Look through the entries below and show every line containing the word "settings".

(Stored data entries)
Segment Open

@[simp] theorem State.joinDevice_phase (s : State) (d : DeviceTrip) : (s.joinDevice d).phase = s.phase := by
  unfold State.joinDevice; split <;> simp

@[simp] theorem State.joinDevice_key (s : State) (d : DeviceTrip) : (s.joinDevice d).key = s.key := by
  unfold State.joinDevice; split <;> simp

@[simp] theorem State.joinDevice_settings (s : State) (d : DeviceTrip) : (s.joinDevice d).settings = s.settings := by
  unfold State.joinDevice; split <;> simp

@[simp] theorem State.joinDevice_store (s : State) (d : DeviceTrip) : (s.joinDevice d).store = s.store := by
  unfold State.joinDevice; split <;> simp

@[simp] theorem State.joinDevice_seqs (s : State) (d : DeviceTrip) : (s.joinDevice d).seqs = s.seqs := by
  unfold State.joinDevice; split <;> simp

@[simp] theorem State.joinDevice_rates (s : State) (d : DeviceTrip) : (s.joinDevice d).rates = s.rates := by
  unfold State.joinDevice; split <;> simp

@[simp] theorem State.joinDevice_meass (s : State) (d : DeviceTrip) : (s.joinDevice d).meass = s.meass := by
  unfold State.joinDevice; split <;> simp

@[simp] theorem State.joinDevice_drives (s : State) (d : DeviceTrip) : (s.joinDevice d).drives = s.drives := by
  unfold State.joinDevice; split <;> simp

@[simp] theorem State.joinDevice_lineups (s : State) (d : DeviceTrip) : (s.joinDevice d).lineups = s.lineups := by
  unfold State.joinDevice; split <;> simp

@[simp] theorem State.joinDevice_tanks (s : State) (d : DeviceTrip) : (s.joinDevice d).tanks = s.tanks := by
  unfold State.joinDevice; split <;> simp

@[simp] theorem State.joinDevice_link (s : State) (d : DeviceTrip) : (s.joinDevice d).link = s.link := by
  unfold State.joinDevice; split <;> simp

@[simp] theorem State.joinDevice_esd (s : State) (d : DeviceTrip) : (s.joinDevice d).esd = s.esd := by
  unfold State.joinDevice; split <;> simp

@[simp] theorem State.joinDevice_overfills (s : State) (d : DeviceTrip) : (s.joinDevice d).overfills = s.overfills := by
  unfold State.joinDevice; split <;> simp

@[simp] theorem State.joinDevice_alarms (s : State) (d : DeviceTrip) : (s.joinDevice d).alarms = s.alarms := by
  unfold State.joinDevice; split <;> simp

@[simp] theorem State.joinDevice_horn (s : State) (d : DeviceTrip) : (s.joinDevice d).horn = s.horn := by
  unfold State.joinDevice; split <;> simp

@[simp] theorem State.joinDevice_port (s : State) (d : DeviceTrip) : (s.joinDevice d).port = s.port := by
  unfold State.joinDevice; split <;> simp

@[simp] theorem State.joinDevice_linkResult (s : State) (d : DeviceTrip) : (s.joinDevice d).linkResult = s.linkResult := by
  unfold State.joinDevice; split <;> simp

@[simp] theorem State.joinDevice_seq (s : State) (d : DeviceTrip) (l' : LineId) :
    (s.joinDevice d).seq l' = s.seq l' := by
  simp [State.seq]

@[simp] theorem State.joinDevice_rate (s : State) (d : DeviceTrip) (l' : LineId) :
    (s.joinDevice d).rate l' = s.rate l' := by
  simp [State.rate]

@[simp] theorem State.joinDevice_meas (s : State) (d : DeviceTrip) (l' : LineId) :
    (s.joinDevice d).meas l' = s.meas l' := by
  simp [State.meas]

@[simp] theorem State.joinDevice_drive (s : State) (d : DeviceTrip) (l' : LineId) :
    (s.joinDevice d).drive l' = s.drive l' := by
  simp [State.drive]

@[simp] theorem State.joinDevice_lineup (s : State) (d : DeviceTrip) (l' : LineId) :
    (s.joinDevice d).lineup l' = s.lineup l' := by
  simp [State.lineup]

@[simp] theorem State.joinDevice_tank (s : State) (d : DeviceTrip) (t' : TankId) :
    (s.joinDevice d).tank t' = s.tank t' := by
  simp [State.tank]

@[simp] theorem State.joinDevice_record (s : State) (d : DeviceTrip) (l' : LineId) :
    (s.joinDevice d).record l' = s.record l' := by
  simp [State.record]

@[simp] theorem State.joinDevice_limits (s : State) (d : DeviceTrip) (l' : LineId) :
    (s.joinDevice d).limits l' = s.limits l' := by
  simp [State.limits, State.record]

@[simp] theorem State.joinDevice_writing (s : State) (d : DeviceTrip) (l' : LineId) :
    (s.joinDevice d).writing l' = s.writing l' := by
  simp [State.writing]

@[simp] theorem State.joinDevice_tankState (s : State) (d : DeviceTrip) (t' : TankId) :
    (s.joinDevice d).tankState t' = s.tankState t' := by
  simp [State.tankState, State.tank]

@[simp] theorem State.joinDevice_tankLine (s : State) (d : DeviceTrip) (t' : TankId) :
    (s.joinDevice d).tankLine t' = s.tankLine t' := by
  simp [State.tankLine, State.tank]

/-! ### leaveDevice -/

@[simp] theorem State.leaveDevice_pending (s : State) (d : DeviceTrip) : (s.leaveDevice d).pending = s.pending := by
  unfold State.leaveDevice; split <;> simp

@[simp] theorem State.leaveDevice_clock (s : State) (d : DeviceTrip) : (s.leaveDevice d).clock = s.clock := by
  unfold State.leaveDevice; split <;> simp

@[simp] theorem State.leaveDevice_phase (s : State) (d : DeviceTrip) : (s.leaveDevice d).phase = s.phase := by
  unfold State.leaveDevice; split <;> simp

@[simp] theorem State.leaveDevice_key (s : State) (d : DeviceTrip) : (s.leaveDevice d).key = s.key := by
  unfold State.leaveDevice; split <;> simp

@[simp] theorem State.leaveDevice_settings (s : State) (d : DeviceTrip) : (s.leaveDevice d).settings = s.settings := by
  unfold State.leaveDevice; split <;> simp

@[simp] theorem State.leaveDevice_store (s : State) (d : DeviceTrip) : (s.leaveDevice d).store = s.store := by
  unfold State.leaveDevice; split <;> simp

@[simp] theorem State.leaveDevice_seqs (s : State) (d : DeviceTrip) : (s.leaveDevice d).seqs = s.seqs := by
  unfold State.leaveDevice; split <;> simp

@[simp] theorem State.leaveDevice_rates (s : State) (d : DeviceTrip) : (s.leaveDevice d).rates = s.rates := by
  unfold State.leaveDevice; split <;> simp

@[simp] theorem State.leaveDevice_meass (s : State) (d : DeviceTrip) : (s.leaveDevice d).meass = s.meass := by
  unfold State.leaveDevice; split <;> simp

@[simp] theorem State.leaveDevice_drives (s : State) (d : DeviceTrip) : (s.leaveDevice d).drives = s.drives := by
  unfold State.leaveDevice; split <;> simp

@[simp] theorem State.leaveDevice_lineups (s : State) (d : DeviceTrip) : (s.leaveDevice d).lineups = s.lineups := by
  unfold State.leaveDevice; split <;> simp

@[simp] theorem State.leaveDevice_tanks (s : State) (d : DeviceTrip) : (s.leaveDevice d).tanks = s.tanks := by
  unfold State.leaveDevice; split <;> simp

@[simp] theorem State.leaveDevice_link (s : State) (d : DeviceTrip) : (s.leaveDevice d).link = s.link := by
  unfold State.leaveDevice; split <;> simp

@[simp] theorem State.leaveDevice_esd (s : State) (d : DeviceTrip) : (s.leaveDevice d).esd = s.esd := by
  unfold State.leaveDevice; split <;> simp

@[simp] theorem State.leaveDevice_overfills (s : State) (d : DeviceTrip) : (s.leaveDevice d).overfills = s.overfills := by
  unfold State.leaveDevice; split <;> simp

@[simp] theorem State.leaveDevice_alarms (s : State) (d : DeviceTrip) : (s.leaveDevice d).alarms = s.alarms := by
  unfold State.leaveDevice; split <;> simp

@[simp] theorem State.leaveDevice_horn (s : State) (d : DeviceTrip) : (s.leaveDevice d).horn = s.horn := by
  unfold State.leaveDevice; split <;> simp

@[simp] theorem State.leaveDevice_port (s : State) (d : DeviceTrip) : (s.leaveDevice d).port = s.port := by
  unfold State.leaveDevice; split <;> simp

@[simp] theorem State.leaveDevice_linkResult (s : State) (d : DeviceTrip) : (s.leaveDevice d).linkResult = s.linkResult := by
  unfold State.leaveDevice; split <;> simp

@[simp] theorem State.leaveDevice_seq (s : State) (d : DeviceTrip) (l' : LineId) :
    (s.leaveDevice d).seq l' = s.seq l' := by
  simp [State.seq]

@[simp] theorem State.leaveDevice_rate (s : State) (d : DeviceTrip) (l' : LineId) :
    (s.leaveDevice d).rate l' = s.rate l' := by
  simp [State.rate]

@[simp] theorem State.leaveDevice_meas (s : State) (d : DeviceTrip) (l' : LineId) :
    (s.leaveDevice d).meas l' = s.meas l' := by
  simp [State.meas]

@[simp] theorem State.leaveDevice_drive (s : State) (d : DeviceTrip) (l' : LineId) :
    (s.leaveDevice d).drive l' = s.drive l' := by
  simp [State.drive]

@[simp] theorem State.leaveDevice_lineup (s : State) (d : DeviceTrip) (l' : LineId) :
    (s.leaveDevice d).lineup l' = s.lineup l' := by
  simp [State.lineup]

@[simp] theorem State.leaveDevice_tank (s : State) (d : DeviceTrip) (t' : TankId) :
    (s.leaveDevice d).tank t' = s.tank t' := by
  simp [State.tank]

@[simp] theorem State.leaveDevice_record (s : State) (d : DeviceTrip) (l' : LineId) :
    (s.leaveDevice d).record l' = s.record l' := by
  simp [State.record]

@[simp] theorem State.leaveDevice_limits (s : State) (d : DeviceTrip) (l' : LineId) :
    (s.leaveDevice d).limits l' = s.limits l' := by
  simp [State.limits, State.record]

@[simp] theorem State.leaveDevice_writing (s : State) (d : DeviceTrip) (l' : LineId) :
    (s.leaveDevice d).writing l' = s.writing l' := by
  simp [State.writing]

@[simp] theorem State.leaveDevice_tankState (s : State) (d : DeviceTrip) (t' : TankId) :
    (s.leaveDevice d).tankState t' = s.tankState t' := by
  simp [State.tankState, State.tank]

@[simp] theorem State.leaveDevice_tankLine (s : State) (d : DeviceTrip) (t' : TankId) :
    (s.leaveDevice d).tankLine t' = s.tankLine t' := by
  simp [State.tankLine, State.tank]

/-! ### setContact -/

@[simp] theorem State.setContact_pending (s : State) (c : Contact) : (s.setContact c).pending = s.pending := by
  unfold State.setContact; split <;> simp

@[simp] theorem State.setContact_clock (s : State) (c : Contact) : (s.setContact c).clock = s.clock := by
  unfold State.setContact; split <;> simp

@[simp] theorem State.setContact_phase (s : State) (c : Contact) : (s.setContact c).phase = s.phase := by
  unfold State.setContact; split <;> simp

@[simp] theorem State.setContact_key (s : State) (c : Contact) : (s.setContact c).key = s.key := by
  unfold State.setContact; split <;> simp

@[simp] theorem State.setContact_settings (s : State) (c : Contact) : (s.setContact c).settings = s.settings := by
  unfold State.setContact; split <;> simp

@[simp] theorem State.setContact_store (s : State) (c : Contact) : (s.setContact c).store = s.store := by
  unfold State.setContact; split <;> simp

@[simp] theorem State.setContact_seqs (s : State) (c : Contact) : (s.setContact c).seqs = s.seqs := by
  unfold State.setContact; split <;> simp

@[simp] theorem State.setContact_rates (s : State) (c : Contact) : (s.setContact c).rates = s.rates := by
  unfold State.setContact; split <;> simp

@[simp] theorem State.setContact_meass (s : State) (c : Contact) : (s.setContact c).meass = s.meass := by
  unfold State.setContact; split <;> simp

@[simp] theorem State.setContact_drives (s : State) (c : Contact) : (s.setContact c).drives = s.drives := by
  unfold State.setContact; split <;> simp

@[simp] theorem State.setContact_lineups (s : State) (c : Contact) : (s.setContact c).lineups = s.lineups := by
  unfold State.setContact; split <;> simp

@[simp] theorem State.setContact_tanks (s : State) (c : Contact) : (s.setContact c).tanks = s.tanks := by
  unfold State.setContact; split <;> simp

@[simp] theorem State.setContact_link (s : State) (c : Contact) : (s.setContact c).link = s.link := by
  unfold State.setContact; split <;> simp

Segment Closed

Task answer:
@[simp] theorem State.joinDevice_settings (s : State) (d : DeviceTrip) : (s.joinDevice d).settings = s.settings := by
@[simp] theorem State.leaveDevice_settings (s : State) (d : DeviceTrip) : (s.leaveDevice d).settings = s.settings := by
@[simp] theorem State.setContact_settings (s : State) (c : Contact) : (s.setContact c).settings = s.settings := by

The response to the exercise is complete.